# Final decision (?) -  flat on Queens Gate Terrace



## 3kids4me (Mar 6, 2008)

This looks to be a little farther from the tube than I would have liked, but the owner seems honest and I wouldn't have to move halfway through our vacation.  However, if anyone has any last minute comments before I put down the deposit, will you let me know?

The flat is on the corner of Queens Gate Terrace and Queens Gate.

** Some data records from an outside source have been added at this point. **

-- ==== Sys2Proof/Proofs/Release/Candidates.lean ====
section
/-! SUPPORT. Taking candidates: which of them join the release queue, and that nothing else of it changes (R44). -/

namespace Sys2Proof.Machine.Release

/-! ### What requests and refusals leave as they were -/

theorem requests_queue (own : List (Fin 512)) (n : Nat) (s : State) : (requests own n s).ru.queue = s.ru.queue := by
  induction n with
  | zero => rfl
  | succ n ih => rw [requests, Function.iterate_succ_apply', State.request_queue, ← requests, ih]

theorem requests_job {own : List (Fin 512)} {j : Fin 512} (h : j ∈ own) (n : Nat) (s : State) : (requests own n s).job j = s.job j := by
  induction n with
  | zero => rfl
  | succ n ih => rw [requests, Function.iterate_succ_apply', State.request_job _ h, ← requests, ih]

/-- All a cascade does to the state is to make requests (R104). -/
theorem cascade_state {s t : State} {own : List (Fin 512)} {u : UserEntry} {r : JobRecord} {v : OptionVector} {m : AnswerMarks}
    {x : Except Code Grant} (h : s.cascade own u r v m = (t, x)) : ∃ k, t = requests own k s := by
  cases x with
  | error c => exact (cascade_error h).2.1
  | ok g =>
    rcases cascade_ok h with ⟨-, -, -, hg⟩ | ⟨-, -, -, -, hg⟩ | ⟨-, -, n, -, -, -, -, -, hg⟩ |
      ⟨-, -, n, -, -, -, -, -, hg⟩ <;> exact ⟨_, hg.state⟩

/-- A code that refuses a candidate: neither QUEUED nor RESUMING. -/
def Refuses (c : Code) : Prop := c ≠ .queued ∧ c ≠ .resuming

theorem IsRefusal.refuses {c : Code} (h : IsRefusal c) : Refuses c := by
  rcases h with rfl | rfl | rfl <;> simp [Refuses]

/-- Losses refuse with COLOUR_UNAVAILABLE or SIZE_UNAVAILABLE (R48). -/
theorem applyLosses_refuses {l : LossSet} {b : Bool} {vs : List PrinterValue} {c : Code} (h : applyLosses l b vs = .error c) :
    Refuses c := by
  unfold applyLosses at h
  extract_lets colourLost at h
  split at h
  · cases h
    simp [Refuses]
  · split at h
    · cases h
      simp [Refuses]
    · cases h

theorem resolve_refuses {s : State} {p : Fin 64} {r : JobRecord} {c : Code} (h : s.resolve p r = .error c) : Refuses c := by
  unfold State.resolve at h
  split at h
  · cases h
  · rename_i hloss
    cases h
    exact applyLosses_refuses hloss

theorem queuedNow_refusedEntry {c : Code} (h : Refuses c) (r : JobRecord) : (refusedEntry r c).queuedNow = false := by
  simp [AnswerEntry.queuedNow, refusedEntry, h.1, h.2]

/-! ### One candidate (R44) -/

/-- A candidate that finds 16 entries is answered QUEUE_FULL, and changes nothing. -/
theorem takeCandidate_full {s : State} (h : 16 ≤ s.ru.queue.length) (own : List (Fin 512)) (p : Fin 64) (j : Fin 512) :
    s.takeCandidate own p j = (s, refusedEntry (s.job j) .queueFull) := if_pos h

/-- One that finds fewer is refused, the queue kept, or its entry joins the tail of the queue. -/
theorem takeCandidate_cases {s : State} (h : s.ru.queue.length < 16) {own : List (Fin 512)} {j : Fin 512} (hj : j ∈ own) (p : Fin 64) :
    ((s.takeCandidate own p j).2.queuedNow = false ∧ (s.takeCandidate own p j).1.ru.queue = s.ru.queue) ∨
    ((s.takeCandidate own p j).2.queuedNow = true ∧ ∃ e : QueueEntry, e.printer = p ∧ e.job = (s.takeCandidate own p j).2.job ∧
      (s.takeCandidate own p j).1.ru.queue = s.ru.queue ++ [e]) := by
  have hnot : ¬16 ≤ s.ru.queue.length := by omega
  unfold State.takeCandidate
  dsimp only
  rw [if_neg hnot]
  split
  · split
    · exact .inl ⟨queuedNow_refusedEntry (by simp [Refuses]) _, rfl⟩
    · exact .inr ⟨rfl, parkedEntry s (s.job j) p, rfl, rfl, rfl⟩
  · split
    · rename_i hres
      exact .inl ⟨queuedNow_refusedEntry (resolve_refuses hres) _, rfl⟩
    · split
      · rename_i hcas
        obtain ⟨k, rfl⟩ := cascade_state hcas
        exact .inl ⟨queuedNow_refusedEntry (cascade_error hcas).1.refuses _, requests_queue own k s⟩
      · rename_i hcas
        obtain ⟨k, rfl⟩ := cascade_state hcas
        refine .inr ⟨rfl, heldEntry (s.job j) p, rfl, rfl, ?_⟩
        rw [queueHeld_queue, requests_queue, requests_job hj]

/-! ### All candidates (R44) -/

theorem takeCandidates_cons (s : State) (own : List (Fin 512)) (p : Fin 64) (j : Fin 512) (rest : List (Fin 512)) :
    s.takeCandidates own p (j :: rest) =
      (((s.takeCandidate own p j).1.takeCandidates own p rest).1,
        (s.takeCandidate own p j).2 :: ((s.takeCandidate own p j).1.takeCandidates own p rest).2) := rfl

/-- From a candidate that finds 16 entries on, every one is answered QUEUE_FULL. -/
theorem takeCandidates_full {s : State} (h : 16 ≤ s.ru.queue.length) (own : List (Fin 512)) (p : Fin 64) (l : List (Fin 512)) :
    s.takeCandidates own p l = (s, l.map (fun j => refusedEntry (s.job j) .queueFull)) := by
  induction l with
  | nil => rfl
  | cons j rest ih => rw [takeCandidates_cons, takeCandidate_full h, ih, List.map_cons]

/-- The entries that join the tail of the queue are those of the jobs answered as queued, in the order of the answer. -/
theorem takeCandidates_joins {own l : List (Fin 512)} (hl : ∀ j ∈ l, j ∈ own) (s : State) (p : Fin 64) :
    ∃ more, (s.takeCandidates own p l).1.ru.queue = s.ru.queue ++ more ∧ (∀ e ∈ more, e.printer = p) ∧
      more.map (fun e => e.job) = ((s.takeCandidates own p l).2.filter AnswerEntry.queuedNow).map (fun a => a.job) := by
  induction l generalizing s with
  | nil => exact ⟨[], by simp [State.takeCandidates]⟩
  | cons j rest ih =>
    rw [List.forall_mem_cons] at hl
    by_cases hfull : 16 ≤ s.ru.queue.length
    · rw [takeCandidates_full hfull]
      refine ⟨[], by simp, by simp, ?_⟩
      rw [List.filter_eq_nil_iff.2]
      · rfl
      · intro a ha
        obtain ⟨i, -, rfl⟩ := List.mem_map.1 ha
        rw [queuedNow_refusedEntry (by simp [Refuses])]
        simp
    · have hroom : s.ru.queue.length < 16 := by omega
      rw [takeCandidates_cons]
      obtain ⟨more, hq, hp, hjobs⟩ := ih hl.2 (s.takeCandidate own p j).1
      rcases takeCandidate_cases hroom hl.1 p with ⟨ha, hkeep⟩ | ⟨ha, e, hep, hej, hjoin⟩
      · exact ⟨more, by rw [hq, hkeep], hp, by rw [hjobs, List.filter_cons_of_neg (by simp [ha])]⟩
      · refine ⟨e :: more, by rw [hq, hjoin, List.append_assoc, List.singleton_append], ?_, ?_⟩
        · rw [List.forall_mem_cons]
          exact ⟨hep, hp⟩
        · rw [List.filter_cons_of_pos ha, List.map_cons, List.map_cons, hjobs, hej]

/-- The queue does not grow past 16 (R55). -/
theorem takeCandidates_room {own l : List (Fin 512)} (hl : ∀ j ∈ l, j ∈ own) {s : State} (h : s.ru.queue.length ≤ 16) (p : Fin 64) :
    (s.takeCandidates own p l).1.ru.queue.length ≤ 16 := by
  induction l generalizing s with
  | nil => exact h
  | cons j rest ih =>
    rw [List.forall_mem_cons] at hl
    rw [takeCandidates_cons]
    refine ih hl.2 ?_
    by_cases hfull : 16 ≤ s.ru.queue.length
    · rw [takeCandidate_full hfull]
      exact h
    · have hroom : s.ru.queue.length < 16 := by omega
      rcases takeCandidate_cases hroom hl.1 p with ⟨-, hkeep⟩ | ⟨-, e, -, -, hjoin⟩
      · rw [hkeep]
        exact h
      · rw [hjoin, List.length_append, List.length_singleton]
        omega

end Sys2Proof.Machine.Release
end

I really did like the flat at Egerton Gardens, but I really don't want to pick up and move halfway through the vacation, not to mention the fact that I can't seem to find something nice to move into...

Thanks you guys!


----------



## lscott (Mar 7, 2008)

*Distance to tube station*

Don't know what you would consider a long walk to tube station for your family.  Looking at map of London, I see that you are no farther from Gloucester Rd sta than we were when we stayed at Roland House (Old Brompton Rd at Roland Gardens), or from South Ken sta when we stayed at Queensgate at Manson Pl.  A few blocks walk which was nothing to us.


----------



## nonutrix (Mar 7, 2008)

The location looks great!  I can't imagine that it would be more than 3-4 *short* blocks to the tube stop.  You probably have a winner!

Good luck!

nonutrix


----------